Education cheerleaders
Chez les très jeunes enfants, une des premières fonctions cérébrales est de reconnaître les visages. Tout mouvement philosophique, religieux ou politique a besoin d’être incarné (fait chair) et personnifié par un leader, c’est là une des caractéristiques universelles de nos actions collectives. Même les hackers Anonymous ne dérogent pas à la règle. Bien que réfutant l’idée de chef ou de leader, les membres portent tous le masque tiré de la BD V for Vendetta et qui s’inspire du personnage réel de Guy Fawkes.
Certains individus (des figures) sont associés dans la mémoire collective à un ensemble de valeurs : Gandhi la non-violence, Martin Luther-King la lutte pour les droits civiques, Che Guevara la révolution, Usaint Bolt le sprint, Omar Sharif le Bridge, Justine Bieber (You Tube) etc… La fin prochaine de Nelson Mandela va nous laisser quelque part orphelin. Il n’y aura quasiment plus de personnages emblématiques, de grandes âmes, de leaders spirituels vivants actuellement.
La décennie 2000 a enregistré une conjonction désastre de chefs de gouvernement aux qualités plus que discutables (Sarkozy-Berlusconi-Bush, qui a été cheerleader !) qui nous ont légué la guerre en Irak, une crise économique et financière et qui souffrent pour certains de quelques ennuis judiciaires voire psychiatriques. L’arrivée d’Obama a suscité de grandes espérances, mais malgré son prix Nobel, qu’a-t-il vraiment fait pour la paix dans le monde ?
Aung San Suu Kyi, autre prix Nobel de la paix, est quelque peu silencieuse sur les persécutions de la minorité musulmane des Rohingya en Birmanie, exercées avec la complicité des moines bouddhistes. Le Dalaï Lama a condamné ces actes et reste sans un doute un des derniers personnages vivants à qui l’on prête de hautes vertus morales, malgré une influence limitée.
Pouvez-vous pensez spontanément à un leader moral, spirituel charismatique et indiscutable ? L’émergence d’une conscience collective mondiale par le biais d’Internet nous dispense t’elle du besoin de figures de prou, de chefs ? La mise au point d’Objectifs communs de développement (Objectifs du Millénaire et de l’EPT) constituent une sorte de commandements quasi bibliques :
- Tu offriras une éducation de qualité pour Tous
- Tu offriras un accès à l’eau potable et des toilettes à chacun
- Tu banniras le travail pénible des moins de 15 ans
- Tu offriras un Ipad à tous les élèves (pardon on s’égare)
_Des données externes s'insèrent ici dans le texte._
/-- A command that leaves ERR set, in a CORE that was not halted, raised the fault in its pseudocode. -/
theorem exec_fault (h0 : s.errCause = 0#4) (h : exec i s = .next t) (ht : t.errCause ≠ 0#4) :
    ∃ c s', cmdBody i s = .raise c s' ∧ t = s'.faultEntry c i.opc i.aField := by
  rcases exec_next h with ⟨hhalt, -⟩ | ⟨-, s', v, hb, rfl⟩ | ⟨-, hraise⟩
  · exact absurd h0 hhalt
  · exact absurd ((cmdBody_done hb).errCause_eq_zero h0) ht
  · exact hraise

/-! ## The decoder's faults (44_bit_unpacker R172, R173, 45_decoder R181, R184) -/

theorem decEnd_raise_cause (h : decEnd s = .raise c s') : c = .truncatedStream := by
  rcases decEnd_cases s with ⟨-, hd⟩ | ⟨-, hd⟩ | ⟨-, -, -, hd⟩ | ⟨-, -, -, hd⟩ <;> rw [hd] at h <;> cases h
  rfl

theorem mem_of_decCheck_eq_some {nbits : Nat} (h : decCheck nbits s = some c) : c ∈ [Cause.noTree, .emptyTreeBit] := by
  rcases decCheck_eq_some h with ⟨rfl, -⟩ | ⟨rfl, -⟩ <;> decide

/-- The check of an unpacker command is the decoder's, made with UDC = 1 only. -/
theorem unpackCheck_eq_some_iff {nbits : Nat} :
    unpackCheck nbits s = some c ↔ s.udc = true ∧ decCheck nbits s = some c := by
  simp [unpackCheck]

/-- ULAST's faults by their causes: the check's, with nothing moved, and TruncatedStream after the data bits have gone
to the decoder. -/
theorem ulastBody_raise_cases {byte : Byte} (h : ulastBody byte s = .raise c s') :
    (unpackCheck (8 - s.upad.toNat) s = some c ∧ s' = s) ∨
      (s.udc = true ∧ c = .truncatedStream ∧ s' = (unitBits byte s.upad.toNat).foldl decBit s) := by
  unfold ulastBody at h
  split at h
  · next hc => cases h; exact .inl ⟨hc, rfl⟩
  · dsimp only at h
    split at h
    · next hu =>
      rw [foldl_deliverBit_udc hu] at h
      exact .inr ⟨hu, decEnd_raise_cause h, decEnd_raise h⟩
    · cases h

/-! ## Faults are precise (R247) -/

/-- A command that faults has written nothing, but for the TruncatedStream of ULAST, which comes after CUR and OUTSYM
have moved. -/
theorem cmdBody_raise_precise (h : cmdBody i s = .raise c s') :
    s' = s ∨ c = .truncatedStream ∧ (∃ byte, i = .ulast byte) ∧
      ∃ cur outsym, s' = { s with cur := cur, outsym := outsym } := by
  rcases cmdBody_raise h with hs | ⟨byte, rfl, -⟩
  · exact .inl hs
  · rcases ulastBody_raise_cases h with ⟨-, hs⟩ | ⟨-, hc, rfl⟩
    · exact .inl hs
    · exact .inr ⟨hc, ⟨byte, rfl⟩, _, _, foldl_decBit_only _ _⟩

/-- Settles O13: fault entry on the state that the pseudocode left. -/
theorem faultsArePrecise : Obligations.FaultsArePrecise := by
  intro i s t h0 h ht
  obtain ⟨c, s', hb, rfl⟩ := exec_fault h0 h ht
  rcases cmdBody_raise_precise hb with rfl | ⟨rfl, ⟨byte, rfl⟩, cur, outsym, rfl⟩
  · exact ⟨rfl, fun _ => ⟨rfl, rfl⟩⟩
  · refine ⟨rfl, ?_⟩
    rintro (hcause | hulast)
    · exact absurd rfl hcause
    · exact absurd rfl (hulast byte)

/-! ## Which command raises which fault (R252) -/

/-- A legal CSR number has a view (R86, 10_state R34). -/
theorem exists_csrView_of_wf {csr : BitVec 8} (hwf : (Instr.rdcsr csr).wf = true) : ∃ v, s.csrView csr = some v := by
  obtain ⟨hrange, -, -⟩ := (wf_iff_operandRanges rfl).1 hwf
  have hcsr : csr.toNat ≤ 0x09 := by simpa [encode, Instr.opc, Instr.aField] using hrange
  unfold State.csrView
  interval_cases csr.toNat <;> exact ⟨_, rfl⟩

/-- A legal write of a CSR is carried out (R86, 46_system R204). -/
theorem exists_csrWrite_of_wf {csr : BitVec 8} {data : BitVec 32} (hwf : (Instr.wrcsr csr data).wf = true) :
    ∃ s', s.csrWrite csr data = some s' := by
  obtain ⟨-, hrange, -⟩ := (wf_iff_operandRanges rfl).1 hwf
  have hlegal : (csr = 0x00#8 ∧ data.toNat ≤ 3) ∨ (csr = 0x08#8 ∧ data.toNat ≤ 7) := by
    simpa [encode, Instr.opc, Instr.aField, Instr.dField] using hrange
  rcases hlegal with ⟨rfl, hd⟩ | ⟨rfl, hd⟩
  · exact ⟨_, csrWrite_ctrl hd⟩
  · exact ⟨_, csrWrite_upad hd⟩

/-- The causes a well-formed command's pseudocode raises are R252's. -/
theorem cmdBody_raise_mem_mayRaise (hwf : i.wf = true) (h : cmdBody i s = .raise c s') : c ∈ mayRaise i s := by
  cases i with
  | nop | srst | clear | rdfreq _ | build | pbit _ | pflush => cases h
  | rdcsr csr =>
    obtain ⟨v, hv⟩ := exists_csrView_of_wf (s := s) hwf
    simp only [cmdBody, hv] at h
    cases h
  | wrcsr csr data =>
    obtain ⟨s'', hw⟩ := exists_csrWrite_of_wf (s := s) hwf
    simp only [cmdBody, hw] at h
    cases h
  | wrfreq sym cnt =>
    simp only [cmdBody, countFits_cntw, if_true] at h
    cases h
  | count _ | gen | rdclen _ | rdcode _ _ | enc _ =>
    simp only [cmdBody, countBody, genBody, encBody] at h
    repeat' split at h
    all_goals cases h
    exact List.mem_singleton_self _
  | ubyte byte =>
    simp only [cmdBody, ubyteBody] at h
    split at h <;> cases h
    next hc =>
    obtain ⟨hu, hc⟩ := unpackCheck_eq_some_iff.1 hc
    rw [mayRaise, if_pos hu]
    exact mem_of_decCheck_eq_some hc
  | ulast byte =>
    rcases ulastBody_raise_cases h with ⟨hc, -⟩ | ⟨hu, rfl, -⟩
    · obtain ⟨hu, hc⟩ := unpackCheck_eq_some_iff.1 hc
      rw [mayRaise, if_pos hu]
      exact List.mem_append_left [.truncatedStream] (mem_of_decCheck_eq_some hc)
    · rw [mayRaise, if_pos hu]
      decide
  | dbit bit =>
    simp only [cmdBody] at h
    split at h <;> cases h
    next hc => exact mem_of_decCheck_eq_some hc
  | dend =>
    simp only [cmdBody] at h
    split at h
    · next hc =>
      cases h
      rcases decCheck_eq_some hc with ⟨rfl, -⟩ | ⟨-, -, -, hpos⟩
      · exact List.mem_cons_self
      · exact absurd hpos (lt_irrefl 0)
    · obtain rfl := decEnd_raise_cause h
      exact List.mem_cons_of_mem _ (List.mem_singleton_self _)
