theorem FrameStart.inPhase {s : State} (hs : FrameStart s) (ch : Channel) : InPhase ch s :=
  inPhase_of_high (hs.pin_eq ch) (by rw [hs.fc_toNat]; exact Nat.eq_zero_or_pos _)

/-- A TICK keeps a pin in phase, whatever the setpoint, and one that is a boundary puts it in phase (R50 to R52). -/
theorem inPhase_tickBlock {p : Params} {ch : Channel} {s : State} (hp : p.frameLength ≤ 2047)
    (hfc : s.fc.toNat < p.frameLength) (h : InPhase ch s ∨ s.fc.toNat + 1 = p.frameLength) :
    InPhase ch (tickBlock p s) := by
  rw [InPhase, tickBlock_pin, tickBlock_width, tickBlock_fc hp hfc]
  by_cases hb : s.fc.toNat + 1 = p.frameLength
  · rw [if_pos hb, if_pos hb, if_pos (Nat.eq_zero_or_pos _)]
  · rw [if_neg hb, if_neg hb, fallLevel, h.resolve_right hb]
    by_cases hfall : s.fc.toNat + 1 = (s.width ch).toNat
    · rw [if_pos hfall, if_neg (by omega)]
    · rw [if_neg hfall]
      exact if_congr (by omega) rfl rfl

/-- One event that holds the setpoint keeps it, and leaves the pin in phase if it was so or if the event is a boundary. -/
theorem exec_holding_inPhase {ch : Channel} {i : Instr} {s : State}
    (hi : i.WellFormed = true ∧ i ≠ .reset ∧ i.sets ch = false) (hs : s.fc.toNat < Config.frameLength) :
    ∃ t, exec i s = .next t ∧ t.fc.toNat = (s.fc.toNat + tickCount [i]) % Config.frameLength ∧
      t.width ch = s.width ch ∧
      (InPhase ch s ∨ Config.frameLength ≤ s.fc.toNat + tickCount [i] → InPhase ch t) := by
  obtain ⟨wf, hr, hset⟩ := hi
  obtain rfl | ht := eq_or_ne i .tick
  · refine ⟨_, exec_tick s, exec_fc hr hs (exec_tick s), by simp, fun h => ?_⟩
    exact inPhase_of_sameChannel (by simp [SameChannel])
      (inPhase_tickBlock (p := Config.params) (by decide) hs (h.imp_right (Nat.le_antisymm hs)))
  · obtain ⟨t, ht', hfc, hw, hp⟩ := exec_holding s wf ht hr hset
    refine ⟨t, ht', exec_fc hr hs ht', hw, fun h => inPhase_of_sameChannel ⟨hfc, hw, hp⟩ (h.resolve_right ?_)⟩
    rw [tickCount_cons_of_ne ht]
    exact Nat.not_le.2 hs

/-- Held through any events, a setpoint whose pin is in phase, or whose frame ends among them, has its pin in phase at the
end (R55, R56, R86). -/
theorem execAll_holding_inPhase {ch : Channel} {es : List Instr} {s : State} (hes : Holds ch es)
    (hs : s.fc.toNat < Config.frameLength) (h : InPhase ch s ∨ Config.frameLength ≤ s.fc.toNat + tickCount es) :
    ∃ t, execAll es s = .next t ∧ t.fc.toNat = (s.fc.toNat + tickCount es) % Config.frameLength ∧
      t.width ch = s.width ch ∧ InPhase ch t := by
  induction es generalizing s with
  | nil => exact ⟨s, rfl, (Nat.mod_eq_of_lt hs).symm, rfl, h.resolve_right (Nat.not_le.2 hs)⟩
  | cons i is ih =>
    obtain ⟨hi, his⟩ := List.forall_mem_cons.1 hes
    obtain ⟨u, hu, hfc, hw, hphase⟩ := exec_holding_inPhase hi hs
    rw [tickCount_cons, ← Nat.add_assoc] at h ⊢
    have hnext : InPhase ch u ∨ Config.frameLength ≤ u.fc.toNat + tickCount is := by
      obtain hb | hin := le_or_gt Config.frameLength (s.fc.toNat + tickCount [i])
      · exact .inl (hphase (.inr hb))
      · rw [hfc, Nat.mod_eq_of_lt hin]
        exact h.imp_left fun hs => hphase (.inl hs)
    obtain ⟨t, ht, hfc', hw', hend⟩ := ih his (hfc ▸ Nat.mod_lt _ (by decide)) hnext
    exact ⟨t, (execAll_cons s hu).trans ht, by rw [hfc', hfc, Nat.mod_add_mod], hw'.trans hw, hend⟩

/-- Up to the frame's end a pin in phase shows where the count stands to its setpoint (R55). -/
theorem execAll_inPhase_inside {ch : Channel} {es : List Instr} {s : State} (hes : Holds ch es)
    (hin : s.fc.toNat + tickCount es < Config.frameLength) (hpos : 0 < (s.width ch).toNat) (hs : InPhase ch s) :
    ∃ t, execAll es s = .next t ∧ t.fc.toNat = s.fc.toNat + tickCount es ∧
      t.pin ch = if s.fc.toNat + tickCount es < (s.width ch).toNat then .high else .low := by
  have hlt : s.fc.toNat < Config.frameLength := Nat.lt_of_le_of_lt (Nat.le_add_right ..) hin
  obtain ⟨t, ht, hfc, hw, hphase⟩ := execAll_holding_inPhase hes hlt (.inl hs)
  rw [Nat.mod_eq_of_lt hin] at hfc
  refine ⟨t, ht, hfc, ?_⟩
  rw [hphase, hfc, hw]
  exact if_congr (or_iff_right hpos.ne') rfl rfl

/-- A high pin with setpoint 0 is in phase, and stays so (R56). -/
theorem execAll_holding_zero {ch : Channel} {es : List Instr} {s : State} (hes : Holds ch es)
    (hs : s.fc.toNat < Config.frameLength) (hp : s.pin ch = .high) (hw : (s.width ch).toNat = 0) :
    ∃ t, execAll es s = .next t ∧ t.pin ch = .high := by
  obtain ⟨t, ht, -, hw', hphase⟩ := execAll_holding_inPhase hes hs (.inl (inPhase_of_high hp (.inl hw)))
  exact ⟨t, ht, hphase.pin_eq_high_iff.2 (.inl (hw'.symm ▸ hw))⟩

/-- Settles O30. -/
theorem setpointZeroNeverFalls : Obligations.SetpointZeroNeverFalls := by
  intro ch es s hs hw hp hes
  exact execAll_holding_zero hes (fc_lt_of_inv hs) hp ((word_toNat_eq_zero_iff _).2 hw)

/-- A write at another address leaves the counter and all of a channel, under any parameters (R19, R30). -/
theorem regWrite_sameChannel {ch : Channel} {a : Addr} (ha : a ≠ widthAddr ch) (p : Params) (s : State) (d : Word) :
    SameChannel ch s (regWrite p s a d) := by
  obtain h2 | h2 := Nat.lt_or_ge a.toNat 2
  · obtain ⟨c, rfl⟩ := (toNat_lt_two_iff a).1 h2
    rw [regWrite_widthAddr]
    cases ch with
    | A => cases c with
      | A => exact absurd rfl ha
      | B => exact ⟨rfl, rfl, rfl⟩
    | B => cases c with
      | A => exact ⟨rfl, rfl, rfl⟩
      | B => exact absurd rfl ha
  · rw [regWrite_readOnly h2]
    exact ⟨rfl, rfl, rfl⟩

/-- TICKs and writes at other addresses keep the counter in range, a held setpoint and its pin in phase, under any
parameters whose FRAME_LENGTH the counter can hold. -/
theorem blockRun_inPhase {p : Params} {ch : Channel} {es : List (Option (Addr × Word))} {s : State}
    (hp : p.frameLength ≤ 2047) (hes : ∀ a v, some (a, v) ∈ es → a ≠ widthAddr ch) (hfc : s.fc.toNat < p.frameLength)
    (hs : InPhase ch s) :
    (blockRun p es s).fc.toNat < p.frameLength ∧ (blockRun p es s).width ch = s.width ch ∧
      InPhase ch (blockRun p es s) := by
  induction es generalizing s with
  | nil => exact ⟨hfc, rfl, hs⟩
  | cons e es ih =>
    have hrest : ∀ a v, some (a, v) ∈ es → a ≠ widthAddr ch := fun a v h => hes a v (List.mem_cons_of_mem _ h)
    cases e with
    | none =>
      have hlt : (tickBlock p s).fc.toNat < p.frameLength := by
        rw [tickBlock_fc hp hfc]
        split <;> omega
      rw [← tickBlock_width p s ch]
      exact ih hrest hlt (inPhase_tickBlock hp hfc (.inl hs))
    | some write =>
      obtain ⟨a, d⟩ := write
      obtain ⟨hfc', hw, hp'⟩ := regWrite_sameChannel (hes a d List.mem_cons_self) p s d
      rw [← hw]
      exact ih hrest (by rwa [hfc']) (inPhase_of_sameChannel ⟨hfc', hw, hp'⟩ hs)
Pourtant, à l’inverse des grandes religions monothéistes, rien n’indique quels châtiments subiront ceux qui ne respectent pas ces commandements ou qui ne font rien ou pas grand-chose pour atteindre les objectifs de développement. Bien au contraire, plus les résultats et indicateurs sont faibles, plus un pays a de chance de bénéficier de financements internationaux et malgré des mécanismes plus qu’hypothétiques de gestion par les résultats et d’indicateurs déclencheurs de crédits, les décisions d’attribution de fonds restent politiques et peu liées à la bonne gouvernance.
Ainsi, bien que l’on se soit dotés d’instruments normatifs, de règles et d’engagements collectifs, encore perfectibles mais qui ont pu faire avancer les choses dans le domaine de l’éducation, il n’y pas actuellement de leader incontesté, de personnage qui incarne cette « religion ».
Dans le domaine de la santé, qu’on le veuille ou non, le leader actuel c’est Bill Gates. Il investit plus d’argent dans ce domaine que l’OMS, il voyage, se renseigne, étudie, écrit et mobilise des fonds de ses collègues milliardaires. Bien que pour certains les actions Fondation Bill et Melinda Gates ou les références de Bill Gates fassent polémique, il est actuellement le meilleur chantre de la santé disponible en stock.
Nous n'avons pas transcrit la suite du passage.